Breweries in Louisiana produce a wide range of beers in different styles that are marketed locally, regionally, and nationally. Brewing companies vary widely in the volume and variety of beer produced, from small nanobreweries to microbreweries to massive multinational conglomerate macrobreweries.

In 2014, Louisiana's 37 breweries and brewpubs, and 66 distributors, and hundreds of retailers employed more than 15,000 people directly, and more than 10,000 others in related industries.

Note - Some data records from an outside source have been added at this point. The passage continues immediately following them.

-- ==== Sys2Proof/WellFormed.lean ====
section
/-! DEFINITION. Well-formed instructions: those some byte string decodes to (30_encoding.md R56 to R73). -/

namespace Sys2Proof

/-- A register operand has the instruction's width (30_encoding.md R70), and `[bp]` with no displacement has
no mod = 00 form, because that is the direct address (R57, R75). -/
def RM.wf (w : Width) : RM → Bool
  | .reg r => r.width == w
  | .base b => b != .bp
  | .direct _ | .disp8 _ _ | .disp16 _ _ => true

/-- An immediate is one that R61 can give: a byte when w = 0, the sign-extension of a byte when w = 1 and
s = 1. -/
def immWf (s : Bool) (imm : Word) : Width → Bool
  | .byte => imm == zext16 (loByte imm)
  | .word => !s || imm == sext16 (loByte imm)

/-- The encodings of a `mov` immediate to register/memory: 0x80-0x83 only under `GRP1_OTHER_POLICY = mov` and
only with a sub-operation outside 000, 101, 111 (R72). -/
def MovImmEnc.wf (p : Grp1OtherPolicy) : MovImmEnc → Bool
  | .irm _ => true
  | .grp1 _ sub => p == .mov && sub != 0b000 && sub != 0b101 && sub != 0b111

/-- Well-formedness under a `GRP1_OTHER_POLICY`. -/
def Instr.wf (p : Grp1OtherPolicy) : Instr → Bool
  | .movRmReg _ w reg rm | .addRmReg _ w reg rm | .subRmReg _ w reg rm | .cmpRmReg _ w reg rm =>
    reg.width == w && rm.wf w
  | .movImmRm enc w rm imm => enc.wf p && rm.wf w && immWf enc.s imm w
  | .addImmRm s w rm imm | .subImmRm s w rm imm | .cmpImmRm s w rm imm => rm.wf w && immWf s imm w
  | .movImmReg w reg imm => reg.width == w && immWf false imm w
  | .movMemAcc _ _ | .movAccMem _ _ => true
  | .addImmAcc w imm | .subImmAcc w imm | .cmpImmAcc w imm => immWf false imm w
  | .jo _ | .jno _ | .jb _ | .jnb _ | .je _ | .jne _ | .jbe _ | .jnbe _ => true
  | .js _ | .jns _ | .jp _ | .jnp _ | .jl _ | .jnl _ | .jle _ | .jnle _ => true
  | .jcxz _ | .loop _ | .loopz _ | .loopnz _ => true

end Sys2Proof
end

Including people directly employed in brewing, as well as those who supply Louisiana's breweries with everything from ingredients to machinery, the total business and personal tax revenue generated by Louisiana's breweries and related industries was more than $380 million. Consumer purchases of Louisiana's brewery products generated more than $150 million in additional tax revenue. In 2014, according to the Brewers Association, Louisiana ranked 36th (out of 51 including Washington, D.C.) in the number of craft breweries per capita with 15.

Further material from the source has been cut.